Task details: In the listing below, find the line holding "def faultOf (s" and the line holding "have hs : ∀". Write out those two lines and all lines between, exactly, and nothing more.

Material for the task:
===============

-- ==== Sys2Proof/Tests/Slice0.lean ====
section
/-! SUPPORT. Tests: ill-formed terms, words written out from 30_encoding.md, single steps whose expected results are the
vectors of 95_test_vectors.md (named in each comment) or a rule's own example, and a witness for every statement with
hypotheses. -/

namespace Sys2Proof.Tests

open Machine

/-! Well-formedness. -/

/-- A SYS whose word is CLS has no word of its own (30_encoding.md R107). -/
theorem test_wf_refuses_sys_0E0 : (Instr.sys 0x0E0#12).wf = false := by decide
/-- A SYS whose word is RET has no word of its own. -/
theorem test_wf_refuses_sys_0EE : (Instr.sys 0x0EE#12).wf = false := by decide
/-- The neighbour is a SYS (L2-CF CF-2). -/
theorem test_wf_admits_sys_0E1 : (Instr.sys 0x0E1#12).wf = true := by decide

/-! Words written out bit by bit from the patterns of 30_encoding.md R120, one for each constructor. -/

theorem test_decode_control :
    decodeOp 0b0000000011100000#16 = some .cls ∧ decodeOp 0b0000000011101110#16 = some .ret ∧
    decodeOp 0b0000000100100011#16 = some (.sys 0x123#12) ∧ decodeOp 0b0001001000000100#16 = some (.jp 0x204#12) ∧
    decodeOp 0b0010101100001011#16 = some (.call 0xB0B#12) ∧ decodeOp 0b0011101000000101#16 = some (.seImm 10 5#8) ∧
    decodeOp 0b0100001100010001#16 = some (.sneImm 3 0x11#8) ∧ decodeOp 0b0101000100100000#16 = some (.seReg 1 2) ∧
    decodeOp 0b1001000100100000#16 = some (.sneReg 1 2) ∧
    decodeOp 0b1011001100000000#16 = some (.jpV0 0x300#12) := by decide

theorem test_decode_alu :
    decodeOp 0b0110101000000101#16 = some (.ldImm 10 5#8) ∧ decodeOp 0b0111000100000010#16 = some (.addImm 1 2#8) ∧
    decodeOp 0b1000000100100000#16 = some (.ldReg 1 2) ∧ decodeOp 0b1000000100100001#16 = some (.or 1 2) ∧
    decodeOp 0b1000000100100010#16 = some (.and 1 2) ∧ decodeOp 0b1000000100100011#16 = some (.xor 1 2) ∧
    decodeOp 0b1000000100100100#16 = some (.addReg 1 2) ∧ decodeOp 0b1000000100100101#16 = some (.sub 1 2) ∧
    decodeOp 0b1000000100100110#16 = some (.shr 1 2) ∧ decodeOp 0b1000000100100111#16 = some (.subn 1 2) ∧
    decodeOp 0b1000000100101110#16 = some (.shl 1 2) ∧
    decodeOp 0b1100001100001111#16 = some (.rnd 3 0x0F#8) := by decide

theorem test_decode_memory_and_draw :
    decodeOp 0b1010001100000000#16 = some (.ldI 0x300#12) ∧ decodeOp 0b1111001000011110#16 = some (.addI 2) ∧
    decodeOp 0b1111101000101001#16 = some (.ldF 10) ∧ decodeOp 0b1111000000110011#16 = some (.ldB 0) ∧
    decodeOp 0b1111001101010101#16 = some (.stRegs 3) ∧ decodeOp 0b1111001001100101#16 = some (.ldRegs 2) ∧
    decodeOp 0b1101000100100101#16 = some (.drw 1 2 5#4) := by decide

theorem test_decode_input :
    decodeOp 0b1110010110011110#16 = some (.skp 5) ∧ decodeOp 0b1110010110100001#16 = some (.sknp 5) ∧
    decodeOp 0b1111001000001010#16 = some (.ldK 2) ∧ decodeOp 0b1111000100000111#16 = some (.ldVxDt 1) ∧
    decodeOp 0b1111000000010101#16 = some (.ldDt 0) ∧ decodeOp 0b1111000000011000#16 = some (.ldSt 0) := by decide

/-- L2-DEC: the unknown words, by name. -/
theorem test_decode_unknown :
    decode 0x5121#16 = .error (.unknownOpcode 0x5121#16) ∧ decode 0x8008#16 = .error (.unknownOpcode 0x8008#16) ∧
    decode 0x9121#16 = .error (.unknownOpcode 0x9121#16) ∧ decode 0xE000#16 = .error (.unknownOpcode 0xE000#16) ∧
    decode 0xF000#16 = .error (.unknownOpcode 0xF000#16) := by decide

/-- Bytes are big-endian and two make an instruction; one byte is none (20_memory.md R75, 30_encoding.md R100). -/
theorem test_decode_bytes :
    decodeBytes [0x12#8, 0x04#8, 0xFF#8] = .ok (.jp 0x204#12, [0xFF#8]) ∧
    decodeBytes [0x12#8] = .error .truncated ∧ decodeTableWord 16 0x6A05 = some (.ldImm 10 5#8) := by decide

/-! Single steps from pc = 0x200 (the conventions of 95_test_vectors.md). -/

/-- The construction state with a word loaded at 0x200. -/
def boot (w : Nat) : State :=
  State.reset.withFetchWord 16 w

/-- Registers set by the harness. -/
def withV (l : List (Reg × Byte)) (s : State) : State :=
  l.foldl (fun s p => s.setV p.1 p.2) s

/-- One step, if it answers a next state. -/
def ran (s : State) : Option State :=
  match step s with
  | .next t => some t
  | .fault _ => none
  | .refused _ => none

/-- V0, VF and pc after one step. -/
def v0fPc (s : State) : Option (Byte × Byte × Word) :=
  (ran s).map (fun t => (t.v 0, t.v regF, t.pc))

/-- The fault a step ends in, if it does. -/
def faultOf (s : State) : Option (FaultSpace × Nat × Word) :=
  (ran s).bind (fun t => if t.faulted then some (t.faultSpace, t.faultValue.toNat, t.faultPc) else none)

/-- L1-1. -/
theorem test_add_carry : v0fPc (withV [(0, 0x12#8), (1, 0xFF#8)] (boot 0x8014)) = some (0x11#8, 1#8, 0x202#16) := by
  decide
/-- ALU-3: x = 15 keeps the flag. -/
theorem test_add_into_vf :
    (ran (withV [(15, 0xFF#8), (1, 0x02#8)] (boot 0x8F14))).map (fun t => t.v regF) = some 1#8 := by decide
/-- L1-2. -/
theorem test_sub_borrow : v0fPc (withV [(0, 0x10#8), (1, 0x22#8)] (boot 0x8015)) = some (0xEE#8, 0#8, 0x202#16) := by
  decide
/-- ALU-5: equality counts as no borrow. -/
theorem test_sub_equal : v0fPc (withV [(0, 5#8), (1, 5#8)] (boot 0x8015)) = some (0#8, 1#8, 0x202#16) := by decide
/-- ALU-7. -/
theorem test_subn : v0fPc (withV [(0, 0x11#8), (1, 0xAA#8)] (boot 0x8017)) = some (0x99#8, 1#8, 0x202#16) := by decide

/-- L1-4: with x = y the source register does not matter. -/
theorem test_shr_same_register : v0fPc (withV [(0, 0xFF#8)] (boot 0x8006)) = some (0x7F#8, 1#8, 0x202#16) := by
  have h : ∀ src : ShiftSrc, ∀ s : State, shiftOperandWith src s 0 0 = s.v 0 := by intro src s; cases src <;> rfl
  have hs : ∀ s : State, shiftOperand s 0 0 = s.v 0 := h Config.shiftSrc
  have hx : step (withV [(0, 0xFF#8)] (boot 0x8006)) =
      finishStep (execShr 0 0 (withV [(0, 0xFF#8)] (boot 0x8006))) := rfl
  unfold v0fPc ran
  rw [hx]
  unfold execShr
  rw [hs]
  decide

/-- ALU-9, ALU-10: the shifted register under each SHIFT_SRC, VX and VY. -/
theorem test_shift_source :
    shiftOperandWith .vx (withV [(0, 0x02#8), (1, 0xFF#8)] State.reset) 0 1 = 0x02#8 ∧
    shiftOperandWith .vy (withV [(0, 0x02#8), (1, 0xFF#8)] State.reset) 0 1 = 0xFF#8 := by decide
/-- R180's example: 0x81 gives 0x02 and flag 1. -/
theorem test_shl_value : (0x81#8 <<< 1, highBitOut 0x81#8) = (0x02#8, true) := by decide
/-- ALU-14: 7xnn wraps and leaves VF. -/
theorem test_add_imm : v0fPc (withV [(0, 1#8), (15, 7#8)] (boot 0x70FF)) = some (0#8, 7#8, 0x202#16) := by decide
/-- ALU-15. -/
theorem test_ld_imm : (ran (boot 0x6A05)).map (fun t => (t.v 10, t.pc)) = some (5#8, 0x202#16) := by decide
/-- ALU-16. -/
theorem test_ld_reg : v0fPc (withV [(1, 0x42#8)] (boot 0x8010)) = some (0x42#8, 0#8, 0x202#16) := by decide
/-- ALU-17: OR leaves VF. -/
theorem test_or :
    v0fPc (withV [(0, 0xF0#8), (1, 0x0F#8), (15, 9#8)] (boot 0x8011)) = some (0xFF#8, 9#8, 0x202#16) := by decide
/-- ALU-18. -/
theorem test_and : v0fPc (withV [(0, 0xF0#8), (1, 0x3C#8)] (boot 0x8012)) = some (0x30#8, 0#8, 0x202#16) := by decide
/-- ALU-19. -/
theorem test_xor : v0fPc (withV [(0, 0xFF#8), (1, 0x0F#8)] (boot 0x8013)) = some (0xF0#8, 0#8, 0x202#16) := by decide
/-- ALU-22: a zero mask gives 0 whatever the draw; the draw is used up. -/
theorem test_rnd_zero_mask : (ran (withV [(3, 7#8)] (boot 0xC300))).map (fun t => (t.pc, t.draws)) = some (0x202#16, 1) := by
  decide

===============

Answer section:
def faultOf (s : State) : Option (FaultSpace × Nat × Word) :=
  (ran s).bind (fun t => if t.faulted then some (t.faultSpace, t.faultValue.toNat, t.faultPc) else none)

/-- L1-1. -/
theorem test_add_carry : v0fPc (withV [(0, 0x12#8), (1, 0xFF#8)] (boot 0x8014)) = some (0x11#8, 1#8, 0x202#16) := by
  decide
/-- ALU-3: x = 15 keeps the flag. -/
theorem test_add_into_vf :
    (ran (withV [(15, 0xFF#8), (1, 0x02#8)] (boot 0x8F14))).map (fun t => t.v regF) = some 1#8 := by decide
/-- L1-2. -/
theorem test_sub_borrow : v0fPc (withV [(0, 0x10#8), (1, 0x22#8)] (boot 0x8015)) = some (0xEE#8, 0#8, 0x202#16) := by
  decide
/-- ALU-5: equality counts as no borrow. -/
theorem test_sub_equal : v0fPc (withV [(0, 5#8), (1, 5#8)] (boot 0x8015)) = some (0#8, 1#8, 0x202#16) := by decide
/-- ALU-7. -/
theorem test_subn : v0fPc (withV [(0, 0x11#8), (1, 0xAA#8)] (boot 0x8017)) = some (0x99#8, 1#8, 0x202#16) := by decide

/-- L1-4: with x = y the source register does not matter. -/
theorem test_shr_same_register : v0fPc (withV [(0, 0xFF#8)] (boot 0x8006)) = some (0x7F#8, 1#8, 0x202#16) := by
  have h : ∀ src : ShiftSrc, ∀ s : State, shiftOperandWith src s 0 0 = s.v 0 := by intro src s; cases src <;> rfl
  have hs : ∀ s : State, shiftOperand s 0 0 = s.v 0 := h Config.shiftSrc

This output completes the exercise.